Baseball’s most prominent agent says the integrity of the sport has been damaged by its collective bargaining agreement. MLB’s top labor executive says the system works, even though one prominent player remains jobless. Within a telling piece at USA Today, Bob Nightengale reports that agent Scott Boras and MLB executive VP Rob Manfred are at odds over the current CBA.
Boras argues that the basic agreement encourages teams to finish with poor records. The clubs that finish with the worst records are able to spend more freely on amateur players.
"The integrity of the game has been compromised,'' Boras told Nightengale. "What baseball has done, it has created a dynamic where draft dollars are affecting the Major Leaguers. Teams are constructing clubs to be non-competitive, like Houston and Miami, so they can position themselves where they can get more draft dollars. Clubs are trying to finish last to create more draft dollars. And this dramatically affects the Wild Card and Major League standings.''
Kyle Lohse, the top unsigned free agent, has suggested in recent months that the new draft pick compensation rules have limited his leverage (latest Lohse rumors here). His agent agrees. Boras argues that draft dollars are "the latest currency" for MLB general managers.

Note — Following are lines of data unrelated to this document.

-- ==== Sys2Proof/WellFormed.lean ====
section
/-! DEFINITION. Which instruction terms are well formed: the operands an encoding can carry without loss
(30_encoding.md R92, R93, R95). Register identifiers are in range by their type, and so is an 8-bit code. -/

namespace Sys2Proof

/-- The operands are in range for the encoding: a Push value is at most 0xFF (R95's "Push with `v <= 0xFF`,
and every other Op"). -/
def wellFormed : Instr → Bool
  | .nop => true
  | .push v => decide (v.toNat ≤ 0xFF)
  | .popRegister _ => true
  | .addStack => true
  | .addRegister _ _ => true
  | .signal _ => true

/-- `wellFormed` as a proposition. -/
abbrev WellFormed (i : Instr) : Prop := wellFormed i = true

end Sys2Proof
end

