-- ==== Sys2Proof/Decode.lean ====
section
/-! DEFINITION. The instruction decoder and the encoder (30_encoding.md R80 to R95), and the bit-field and
byte-order helpers both use. -/

namespace Sys2Proof

/-! Fields of a word. -/

/-- Bits 7:0 of a word: the opcode field of an instruction (R81), the byte at the lower address (R53). -/
def lowByte (w : Word) : Byte := w.extractLsb' 0 8

/-- Bits 15:8 of a word: the operand field of an instruction (R81), the byte at the higher address (R53). -/
def highByte (w : Word) : Byte := w.extractLsb' 8 8

/-- The word whose bits 7:0 are `lo` and whose bits 15:8 are `hi` (R53). -/
def joinBytes (lo hi : Byte) : Word := hi ++ lo

/-- `zext_16` of R13: an 8-bit value widened with zeros. -/
def zext16 (b : Byte) : Word := b.setWidth 16

/-- Bits 11:8, AddRegister's first register field (R85). -/
def field1 (w : Word) : Nat := (w.extractLsb' 8 4).toNat

/-- Bits 15:12, AddRegister's second register field (R85). -/
def field2 (w : Word) : Nat := (w.extractLsb' 12 4).toNat

/-! Register indices. -/

/-- The slot index of a register identifier, which is also its field value (R21, R86).
UNVERIFIED: the list order is the spec's decision D2; log entry 1. -/
def regIndex : Reg → Nat
  | .a => 0
  | .b => 1
  | .c => 2
  | .m => 3
  | .sp => 4
  | .pc => 5
  | .bp => 6
  | .flags => 7

/-- The register a field value names; none for 8 and above (R84, R85). -/
def regOfIndex : Nat → Option Reg
  | 0 => some .a
  | 1 => some .b
  | 2 => some .c
  | 3 => some .m
  | 4 => some .sp
  | 5 => some .pc
  | 6 => some .bp
  | 7 => some .flags
  | _ => none

/-! Decoding. -/

/-- The two kinds of decode error (R89). -/
inductive DecodeErrorKind
  /-- The opcode byte is 6 to 255. -/
  | unknownOpcode
  /-- A register field is outside 0 to 7. -/
  | badRegister
  deriving DecidableEq, Repr

/-- A decode error: its kind, the raw word and the offending value (R89). -/
structure DecodeError where
  kind : DecodeErrorKind
  word : Word
  value : Byte
  deriving DecidableEq, Repr

/-- R89's `Decode`, total on 16-bit words. Opcodes 0 and 3 ignore bits 15:8 (R82; UNVERIFIED: the spec's decision
D8, log entry 2). AddRegister checks r1 before r2 (UNVERIFIED: decision D9, log entry 3). -/
def decode (w : Word) : Except DecodeError Instr :=
  match (lowByte w).toNat with
  | 0 => .ok .nop
  | 1 => .ok (.push (zext16 (highByte w)))
  | 2 =>
    match regOfIndex (highByte w).toNat with
    | none => .error ⟨.badRegister, w, highByte w⟩
    | some r => .ok (.popRegister r)
  | 3 => .ok .addStack
  | 4 =>
    match regOfIndex (field1 w) with
    | none => .error ⟨.badRegister, w, BitVec.ofNat 8 (field1 w)⟩
    | some r1 =>
      match regOfIndex (field2 w) with
      | none => .error ⟨.badRegister, w, BitVec.ofNat 8 (field2 w)⟩
      | some r2 => .ok (.addRegister r1 r2)
  | 5 => .ok (.signal (highByte w))
  | _ => .error ⟨.unknownOpcode, w, lowByte w⟩

/-- The decoder on the two bytes of an instruction as memory holds them: the byte at the lower address first
(R80). -/
def decodeBytes (b0 b1 : Byte) : Except DecodeError Instr := decode (joinBytes b0 b1)

/-! Encoding. -/

/-- R94's `Encode`. Every operand is masked to its width before packing; Push drops bits 15:8 of its value (R93).
The high byte of Nop and AddStack is 0 (UNVERIFIED: the spec's decision D8, log entry 2). -/
def encode : Instr → Word
  | .nop => 0x0000#16
  | .push v => ((v &&& 0xFF#16) <<< 8) ||| 0x01#16
  | .popRegister r => ((BitVec.ofNat 16 (regIndex r) &&& 0xFF#16) <<< 8) ||| 0x02#16
  | .addStack => 0x0003#16
  | .addRegister r1 r2 =>
    ((BitVec.ofNat 16 (regIndex r2) &&& 0xF#16) <<< 12) |||
      ((BitVec.ofNat 16 (regIndex r1) &&& 0xF#16) <<< 8) ||| 0x04#16
  | .signal c => ((zext16 c &&& 0xFF#16) <<< 8) ||| 0x05#16

/-- The two bytes of an encoded instruction in increasing address order (R80, R104). -/
def encodeBytes (i : Instr) : List Byte := [lowByte (encode i), highByte (encode i)]

/-! The opcode map. -/

/-- A row of R88's opcode map: a word `w` belongs to it exactly when `w &&& mask = bits`. -/
structure OpcodeRow where
  mnemonic : String
  bits : Word
  mask : Word
  deriving DecidableEq, Repr

/-- R88's opcode map, in its order. -/
def opcodeRows : List OpcodeRow :=
  [⟨"Nop", 0x0000#16, 0x00FF#16⟩,
   ⟨"Push", 0x0001#16, 0x00FF#16⟩,
   ⟨"PopRegister", 0x0002#16, 0xF8FF#16⟩,
   ⟨"AddStack", 0x0003#16, 0x00FF#16⟩,
   ⟨"AddRegister", 0x0004#16, 0x88FF#16⟩,
   ⟨"Signal", 0x0005#16, 0x00FF#16⟩]

/-- The row of the opcode map an instruction belongs to (R88). -/
def rowOf : Instr → OpcodeRow
  | .nop => ⟨"Nop", 0x0000#16, 0x00FF#16⟩
  | .push _ => ⟨"Push", 0x0001#16, 0x00FF#16⟩
  | .popRegister _ => ⟨"PopRegister", 0x0002#16, 0xF8FF#16⟩
  | .addStack => ⟨"AddStack", 0x0003#16, 0x00FF#16⟩
  | .addRegister _ _ => ⟨"AddRegister", 0x0004#16, 0x88FF#16⟩
  | .signal _ => ⟨"Signal", 0x0005#16, 0x00FF#16⟩

/-! The opcode table's numbering. -/

/-- The word of a table row: bit 0 is the least significant bit of the word, and every bit from `nbits` on is 0. -/
def tableWord (nbits w : Nat) : Word := BitVec.ofNat 16 (w % 2 ^ nbits)

/-- What the decoder reads from a table word laid out as the hardware stores it, low byte at the lower address. -/
def decodeTableWord (nbits w : Nat) : Option Instr :=
  match decodeBytes (lowByte (tableWord nbits w)) (highByte (tableWord nbits w)) with
  | .ok i => some i
  | .error _ => none

end Sys2Proof
end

“And the best way to earn draft dollars is to sabotage your Major League team and finish last,'' he said.
In the past teams didn’t mind surrendering a first round draft pick to sign a prominent player, Boras said. The clubs could simply spend over-slot on players in later rounds, a practice that is no longer permitted in the same way.
“Now, you've taken away the structure of the scouting and developing,” Boras said. “They have stolen our youth. They have kidnapped our children in this system.''
Manfred explained that the agreement won’t be changed to accommodate one player.

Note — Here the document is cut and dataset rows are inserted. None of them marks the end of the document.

-- ==== Sys2Proof/Config.lean ====
section
/-! DEFINITION. What is fixed for one machine and what the spec leaves free: the parameters of 00_scope.md R6, the
host's handlers as plain data (43_signal.md R161), and the free values, which are constants with no body. -/

namespace Sys2Proof

/-! The part of the machine a handler can reach (43_signal.md R161). -/

/-- The register file: eight 16-bit slots (10_state.md R20), one field each. -/
structure RegFile where
  a : Word
  b : Word
  c : Word
  m : Word
  sp : Word
  pc : Word
  bp : Word
  flags : Word
  deriving DecidableEq, Repr, Inhabited

/-- The identity of a host handler: what a handler-table entry holds (10_state.md R30, R32). -/
abbrev HandlerId := Nat

/-- The memory's listed bytes by rising address (20_memory.md R51; its form is `Machine.Memory.wf`). -/
abbrev Memory := List Host.Cell

/-- The signal-handler table's filled entries by rising code (10_state.md R30; its form is
`Machine.HandlerTable.wf`). A code that is not listed has an empty entry. -/
abbrev HandlerTable := List (Byte × HandlerId)

/-- `MEM_SIZE` with its legal range 1 to 65536 (R6). -/
structure MemSize where
  val : Nat
  pos : 1 ≤ val
  le : val ≤ 65536
  deriving DecidableEq, Repr

/-- What a free handler's behaviour may depend on: the state R161's relation covers (registers, memory, halt flag and
handler table), and R6's other two parameters, which a handler cannot change. DESIGN CHOICE: log entry 8. -/
structure HandlerView where
  regs : RegFile
  mem : Memory
  halt : Bool
  handlers : HandlerTable
  memSize : MemSize
  stackUnderflowCheck : Bool
  deriving DecidableEq, Repr

/-! Handlers. -/

/-- One thing a handler does to the machine (R163). Reads change nothing (R63), so only writes are listed; each
memory access obeys the bounds of R54 to R57 and R65, and a failed one ends nothing (R170). -/
inductive HostAct
  /-- Write a register. -/
  | setReg (r : Reg) (v : Word)
  /-- Copy a register into another: a register write whose value the handler reads. -/
  | copyReg (dst src : Reg)
  /-- `MemWrite(addr, 1, v)`, R55. -/
  | writeByte (addr : Word) (v : Byte)
  /-- `MemWrite(addr, 2, v)`, R57. -/
  | writeWord (addr v : Word)
  /-- `copy(src, dst, len)`, R65. -/
  | copy (src dst : Word) (len : Nat)
  /-- Write the halt flag (R29). -/
  | setHalt (on : Bool)
  /-- `DefineHandler(code, h)` from inside a handler (R162, R169). -/
  | define (code : Byte) (h : HandlerId)
  deriving DecidableEq, Repr

/-- How a handler ends. -/
inductive HandlerEnd
  /-- It returns (R163). -/
  | returns
  /-- It never returns (R168). -/
  | never
  /-- It calls `step()`, which the source leaves undefined (R166). -/
  | startsStep
  deriving DecidableEq, Repr, Inhabited

/-- What a handler does when it runs: its writes in order, then its end.
DESIGN CHOICE: a list of writes stands for R161's relation on one start state; log entry 8. -/
structure Behaviour where
  acts : List HostAct
  ending : HandlerEnd
  deriving DecidableEq, Repr, Inhabited

/-! Parameters. -/

/-- R6's parameters. No step changes them (10_state.md R33). -/
structure Params where
  /-- `MEM_SIZE`. -/
  memSize : MemSize
  /-- `STACK_UNDERFLOW_CHECK`. -/
  stackUnderflowCheck : Bool
  /-- `handlers`, the part of it given as data: handler `h` of the list does the `h`-th behaviour whenever it runs.
  A handler outside the list does what `Config.hostBehaviour` gives. -/
  handlerScripts : List Behaviour
  deriving DecidableEq, Repr

/-- The assembler's four errors (30_encoding.md R102). -/
inductive AsmErrorKind
  | unknownMnemonic
  | invalidLiteral
  | outOfRangeRegister
  | wrongArgCount
  deriving DecidableEq, Repr, Inhabited

namespace Config

/-- The parameter values of this hardware (R6): 8192 bytes, no underflow check. The host supplies the handlers, so no
script is fixed: every handler is free. -/
def hardware : Params where
  memSize := ⟨8192, by decide, by decide⟩
  stackUnderflowCheck := false
  handlerScripts := []

/-- FREE VALUE: what host handler `h` does when it runs on a state it sees as `v`, for the `n`-th draw. The draw makes
it a relation, as R161 allows. DESIGN CHOICE (log entry 8): all its writes are settled when it is dispatched, from `h`,
`n` and `v` alone, and so is what it does after an access of its own has failed (R170), since `v` holds MEM_SIZE and
with it which of its accesses fail. -/
opaque hostBehaviour (h : HandlerId) (n : Nat) (v : HandlerView) : Behaviour

/-- FREE VALUE: whether the low byte of a word write lands when only the high byte is out of bounds, for the `n`-th
draw (20_memory.md R57, decision D4). Nothing constrains it; log entry 6. -/
opaque lowByteLands (n : Nat) : Bool

/-- FREE VALUE: which of the four errors an unknown register name, or a number where only a name may stand, is reported
as (93_implementation_defined.md I9), when it is the `position`-th token (the mnemonic is the 0th) of a line whose
tokens are `line`. DESIGN CHOICE (log entry 17): the kind depends on these two alone. -/
opaque registerNameError (line : List (List Char)) (position : Nat) : AsmErrorKind

end Config

end Sys2Proof
end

"It is important to focus on all the changes to the system of draft choice compensation,'' Manfred told Nightengale. "A large number of players were freed from the burden of compensation completely, and those players undoubtedly received better contracts as a result. We have not heard anyone raising questions as to whether the system is working for those players.”

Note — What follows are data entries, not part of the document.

theorem hasFields_of_decode {w : Word} {i : Instr} (h : decode w = .ok i) : HasFields w i := by
  unfold decode at h
  split at h
  case h_1 hop => cases h; exact BitVec.eq_of_toNat_eq hop
  case h_2 hop => cases h; exact ⟨BitVec.eq_of_toNat_eq hop, rfl⟩
  case h_3 hop =>
    split at h
    · cases h
    · rename_i r hr
      cases h
      exact ⟨BitVec.eq_of_toNat_eq hop, regIndex_of_regOfIndex hr⟩
  case h_4 hop => cases h; exact BitVec.eq_of_toNat_eq hop
  case h_5 hop =>
    split at h
    · cases h
    · rename_i r1 hr1
      split at h
      · cases h
      · rename_i r2 hr2
        cases h
        exact ⟨BitVec.eq_of_toNat_eq hop, regIndex_of_regOfIndex hr1, regIndex_of_regOfIndex hr2⟩
  case h_6 hop => cases h; exact ⟨BitVec.eq_of_toNat_eq hop, rfl⟩
  case h_7 => cases h

/-- The word an instruction was decoded from, with a high byte of 0 where the decoder ignores it (decision D8). -/
def canonicalWord (w : Word) (i : Instr) : Word := if i = .nop ∨ i = .addStack then w &&& 0x00FF#16 else w

/-- An instruction encodes to the fields it was read from. -/
theorem encode_of_hasFields {w : Word} {i : Instr} (h : HasFields w i) : encode i = canonicalWord w i := by
  cases i with
  | nop =>
    have hlow : lowByte w = 0#8 := h
    exact word_ext (by simp only [canonicalWord, true_or, if_true, lowByte_and, hlow]; rfl)
      (by simp only [canonicalWord, true_or, if_true, highByte_and]; exact BitVec.and_zero.symm)
  | push v =>
    obtain ⟨hlow, rfl⟩ := h
    rw [encode_push, lowByte_zext16, ← hlow, joinBytes_low_high]
    rfl
  | popRegister r =>
    obtain ⟨hlow, hr⟩ := h
    refine word_ext (x := w) ?_ (BitVec.eq_of_toNat_eq ((highByte_encode_popRegister r).trans hr))
    rw [encode_popRegister, lowByte_joinBytes, hlow]
  | addStack =>
    have hlow : lowByte w = 3#8 := h
    exact word_ext (by simp only [canonicalWord, or_true, if_true, lowByte_and, hlow]; rfl)
      (by simp only [canonicalWord, or_true, if_true, highByte_and]; exact BitVec.and_zero.symm)
  | addRegister r1 r2 =>
    obtain ⟨hlow, hr1, hr2⟩ := h
    refine word_ext (x := w) ((lowByte_encode_addRegister r1 r2).trans hlow.symm) (BitVec.eq_of_toNat_eq ?_)
    rw [highByte_encode_addRegister, hr1, hr2, highByte_eq_fields]
  | signal c =>
    obtain ⟨hlow, rfl⟩ := h
    rw [encode_signal, ← hlow, joinBytes_low_high]
    rfl

/-- A well-formed instruction loses nothing in its encoding (R93). -/
theorem carried_of_wellFormed {i : Instr} (h : WellFormed i) : carried i = i := by
  cases i with
  | push v =>
    have hv : v.toNat ≤ 0xFF := of_decide_eq_true h
    have hmask : v &&& 0xFF#16 = v := by
      rw [← zext16_lowByte]
      apply BitVec.eq_of_toNat_eq
      simp only [zext16, lowByte_toNat, BitVec.toNat_setWidth]
      omega
    exact congrArg Instr.push hmask
  | _ => rfl

/-- Settles O49: an encoding decodes to what it carries, and of a well-formed instruction it carries everything. -/
theorem decodeOfEncodeIsIdentity : Obligations.DecodeOfEncodeIsIdentity :=
  fun i h => (decode_encode i).trans (congrArg Except.ok (carried_of_wellFormed h))

/-- Settles O50: a decoded instruction holds the word's fields, and its encoding puts them back where they were. -/
theorem encodeOfDecodeIsCanonicalWord : Obligations.EncodeOfDecodeIsCanonicalWord :=
  fun _ _ h => encode_of_hasFields (hasFields_of_decode h)

/-- Settles O48: each word written out, and decoded. -/
theorem wordsFromTheTablesDecode : Obligations.WordsFromTheTablesDecode :=
  ⟨decode_nop rfl, decode_push rfl, decode_popRegister rfl rfl, decode_addStack rfl, decode_addRegister rfl rfl rfl,
    decode_signal rfl, decode_popRegister_error rfl (by decide), decode_unknownOpcode (by decide)⟩

/-! The opcode map (R88): a row fixes the opcode byte, and in the operand byte the top bit of each register field. -/

/-- The row of any instruction stands in the map. -/
theorem rowOf_mem_opcodeRows (i : Instr) : rowOf i ∈ opcodeRows := by
  cases i <;> simp [rowOf, opcodeRows]

/-- The encoded word of any instruction belongs to its row. -/
theorem encode_and_mask (i : Instr) : encode i &&& (rowOf i).mask = (rowOf i).bits := by
  cases i with
  | nop => exact Laws.RowMatch.nop
  | push v => exact Laws.RowMatch.push v
  | popRegister r => exact Laws.RowMatch.popRegister r
  | addStack => exact Laws.RowMatch.addStack
  | addRegister r1 r2 => exact Laws.RowMatch.addRegister r1 r2
  | signal c => exact Laws.RowMatch.signal c

/-- The bits the canonical form may change are outside the row's mask. -/
theorem canonicalWord_and_mask (w : Word) (i : Instr) : canonicalWord w i &&& (rowOf i).mask = w &&& (rowOf i).mask := by
  cases i with
  | nop => exact (BitVec.and_assoc _ _ _).trans rfl
  | addStack => exact (BitVec.and_assoc _ _ _).trans rfl
  | _ => rfl

/-- A word that decodes belongs to the row of its instruction. -/
theorem and_mask_of_decode {w : Word} {i : Instr} (h : decode w = .ok i) : w &&& (rowOf i).mask = (rowOf i).bits := by
  rw [← canonicalWord_and_mask, ← encode_of_hasFields (hasFields_of_decode h), encode_and_mask]

/-- A row fixes the whole opcode byte. -/
theorem bits_eq_opcode_of_row {w : Word} {r : OpcodeRow} (hr : r ∈ opcodeRows) (h : w &&& r.mask = r.bits) :
    r.bits = w &&& 0xFF#16 := by
  have hfixed : ∀ r ∈ opcodeRows, r.mask &&& 0xFF#16 = 0xFF#16 ∧ r.bits &&& 0xFF#16 = r.bits := by decide
  obtain ⟨hmask, hbits⟩ := hfixed r hr
  rw [← hbits, ← h, BitVec.and_assoc, hmask]

/-- The rows' opcode bytes differ. -/
theorem row_eq_of_bits_eq {r q : OpcodeRow} (hr : r ∈ opcodeRows) (hq : q ∈ opcodeRows) (h : r.bits = q.bits) : r = q := by
  have hdistinct : ∀ r ∈ opcodeRows, ∀ q ∈ opcodeRows, r.bits = q.bits → r = q := by decide
  exact hdistinct r hr q hq h

/-- A word in a row has the row's opcode byte and operand bits. -/
theorem lowByte_of_and_mask {w m b : Word} (h : w &&& m = b) (hm : lowByte m = 0xFF#8) : lowByte w = lowByte b := by
  rw [← h, lowByte_and, hm]
  exact BitVec.and_allOnes.symm

/-- A register field whose top bit is 0 is at most 7. -/
theorem nibble_le_of_topBit {n : BitVec 4} (h : n &&& 8#4 = 0#4) : n.toNat ≤ 7 := by
  revert n
  decide

theorem highByte_le_of_top_bits {w : Word} (h : w &&& 0xF8FF#16 = 0x0002#16) : (highByte w).toNat ≤ 7 := by
  have h1 : w.extractLsb' 8 4 &&& 8#4 = 0#4 := BitVec.extractLsb'_and.symm.trans (congrArg (BitVec.extractLsb' 8 4) h)
  have h2 : w.extractLsb' 12 4 &&& 15#4 = 0#4 := BitVec.extractLsb'_and.symm.trans (congrArg (BitVec.extractLsb' 12 4) h)
  have hf1 : field1 w ≤ 7 := nibble_le_of_topBit h1
  have hf2 : field2 w = 0 := congrArg BitVec.toNat (BitVec.and_allOnes.symm.trans h2)
  rw [highByte_eq_fields, hf2]
  omega

theorem fields_le_of_top_bits {w : Word} (h : w &&& 0x88FF#16 = 0x0004#16) : field1 w ≤ 7 ∧ field2 w ≤ 7 :=
  ⟨nibble_le_of_topBit (BitVec.extractLsb'_and.symm.trans (congrArg (BitVec.extractLsb' 8 4) h)),
    nibble_le_of_topBit (BitVec.extractLsb'_and.symm.trans (congrArg (BitVec.extractLsb' 12 4) h))⟩

/-- A word in a row of the map decodes. -/
theorem decode_of_row {w : Word} {r : OpcodeRow} (hr : r ∈ opcodeRows) (h : w &&& r.mask = r.bits) :
    ∃ i, decode w = .ok i := by
  simp only [opcodeRows, List.mem_cons, List.not_mem_nil, or_false] at hr
  obtain rfl | rfl | rfl | rfl | rfl | rfl := hr
  · exact ⟨_, decode_nop (lowByte_of_and_mask h rfl)⟩
  · exact ⟨_, decode_push (lowByte_of_and_mask h rfl)⟩
  · obtain ⟨r, hreg, _⟩ := exists_regOfIndex (highByte_le_of_top_bits h)
    exact ⟨_, decode_popRegister (lowByte_of_and_mask h rfl) hreg⟩
  · exact ⟨_, decode_addStack (lowByte_of_and_mask h rfl)⟩
  · obtain ⟨hle1, hle2⟩ := fields_le_of_top_bits h
    obtain ⟨r1, hreg1, _⟩ := exists_regOfIndex hle1
    obtain ⟨r2, hreg2, _⟩ := exists_regOfIndex hle2
    exact ⟨_, decode_addRegister (lowByte_of_and_mask h rfl) hreg1 hreg2⟩
  · exact ⟨_, decode_signal (lowByte_of_and_mask h rfl)⟩

/-- The value R89 reports for a word that does not decode: the opcode byte, PopRegister's high byte, or AddRegister's bad field, the
first one where both are bad (decision D9). -/
def offendingValue (w : Word) : Nat :=
  if (lowByte w).toNat = 2 then (highByte w).toNat
  else if (lowByte w).toNat = 4 then (if 8 ≤ field1 w then field1 w else field2 w)
  else (lowByte w).toNat

theorem nibble_toNat_ofNat (x : BitVec 4) : (BitVec.ofNat 8 x.toNat).toNat = x.toNat := by
  have hlt := x.isLt
  rw [BitVec.toNat_ofNat]
  omega

theorem decode_error_cases {w : Word} {e : DecodeError} (h : decode w = .error e) :
    e.word = w ∧ (e.kind = .unknownOpcode ↔ 6 ≤ (lowByte w).toNat) ∧ e.value.toNat = offendingValue w := by
  rcases opcode_and_kind_of_decode_error h with ⟨hop | hop, _⟩ | ⟨hop, _⟩
  · have hlow : lowByte w = 2#8 := BitVec.eq_of_toNat_eq hop
    rcases Nat.lt_or_ge (highByte w).toNat 8 with hok | hbad
    · obtain ⟨r, hr, _⟩ := exists_regOfIndex (Nat.le_of_lt_succ hok)
      cases (decode_popRegister hlow hr).symm.trans h
    · cases (decode_popRegister_error hlow hbad).symm.trans h
      simp [offendingValue, hlow]
  · have hlow : lowByte w = 4#8 := BitVec.eq_of_toNat_eq hop
    rcases Nat.lt_or_ge (field1 w) 8 with hok1 | hbad1
    · rcases Nat.lt_or_ge (field2 w) 8 with hok2 | hbad2
      · obtain ⟨r1, hr1, _⟩ := exists_regOfIndex (Nat.le_of_lt_succ hok1)
        obtain ⟨r2, hr2, _⟩ := exists_regOfIndex (Nat.le_of_lt_succ hok2)
        cases (decode_addRegister hlow hr1 hr2).symm.trans h
      · cases (decode_addRegister_field2_error hlow (Nat.le_of_lt_succ hok1) hbad2).symm.trans h
        have hvalue : (BitVec.ofNat 8 (field2 w)).toNat = field2 w := nibble_toNat_ofNat _
        simp [offendingValue, hlow, Nat.not_le.mpr hok1, hvalue]
    · cases (decode_addRegister_field1_error hlow hbad1).symm.trans h
      have hvalue : (BitVec.ofNat 8 (field1 w)).toNat = field1 w := nibble_toNat_ofNat _
      simp [offendingValue, hlow, hbad1, hvalue]
  · cases (decode_unknownOpcode hop).symm.trans h
    have h2 : (lowByte w).toNat ≠ 2 := by omega
    have h4 : (lowByte w).toNat ≠ 4 := by omega
    exact ⟨rfl, ⟨fun _ => hop, fun _ => rfl⟩, by rw [offendingValue, if_neg h2, if_neg h4]⟩

/-- Settles O57: a word that decodes is in its instruction's row, a word in a row decodes, and the rows' opcode bytes differ; each of
the decoder's errors carries the word and the value that failed. -/
theorem wordDecodesExactlyWhenInOneRow : Obligations.WordDecodesExactlyWhenInOneRow := by
  refine fun w => ⟨⟨fun ⟨i, hi⟩ => ?_, fun ⟨r, hr, h⟩ => decode_of_row hr h⟩, fun r hr q hq hwr hwq => ?_,
    fun e => decode_error_cases⟩
  · exact ⟨rowOf i, rowOf_mem_opcodeRows i, and_mask_of_decode hi⟩
  · exact row_eq_of_bits_eq hr hq ((bits_eq_opcode_of_row hr hwr).trans (bits_eq_opcode_of_row hq hwq).symm)

end Sys2Proof
end

section
/-! PROOFS. The step cycle (40_engine.md sections 1 and 2): one equation for each way a step can go, and what follows of its next
state, its fault record and PC. -/

namespace Sys2Proof.Machine

/-! What a step does, by what the fetch and the decoder answer. -/

theorem step_of_fault {s : State} {r : FaultRecord} (h : s.fault = some r) : step s = .fault (.latched r) := by
  simp only [step, h]

theorem step_of_running {s : State} {g : HandlerId} (hf : s.fault = none) (hr : s.running = some g) :
    step s = .refused (.nestedStep g) := by
  simp only [step, hf, hr]

theorem step_of_decode_error {s : State} {w : Word} {e : DecodeError} (hs : Ready s) (hf : s.fetch = some w)
    (hd : decode w = .error e) : step s = .next (s.advancePc.raiseDecode e) := by
  simp only [step, hs.notFaulted, hs.noneRunning, hf, hd]

theorem step_of_decode_ok {s : State} {w : Word} {i : Instr} (hs : Ready s) (hf : s.fetch = some w)
    (hd : decode w = .ok i) : step s = exec i s.advancePc := by
  simp only [step, hs.notFaulted, hs.noneRunning, hf, hd]

theorem nextInstr_eq_some_iff {s : State} {i : Instr} :
    nextInstr s = some i ↔ ∃ w, s.fetch = some w ∧ decode w = .ok i := by
  refine ⟨fun h => ?_, fun ⟨w, hf, hd⟩ => by simp only [nextInstr, hf, hd]⟩
  unfold nextInstr at h
  split at h
  · cases h
  · rename_i w hf
    split at h
    · rename_i j hd
      cases h
      exact ⟨w, hf, hd⟩
    · cases h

Manfred points out that with the exception of Lohse the nine players who declined qualifying offers obtained substantial contracts.
"The fact that one Scott Boras client has not signed does not convince me that the system is broken,'' Manfred said.
Agent Larry Reynolds represents B.J. Upton, another player who hit free agency after declining his former team’s qualifying offer. Reynolds told Nightengale it would be “misleading” to suggest that draft pick compensation is the lone variable that determines a free agent’s value.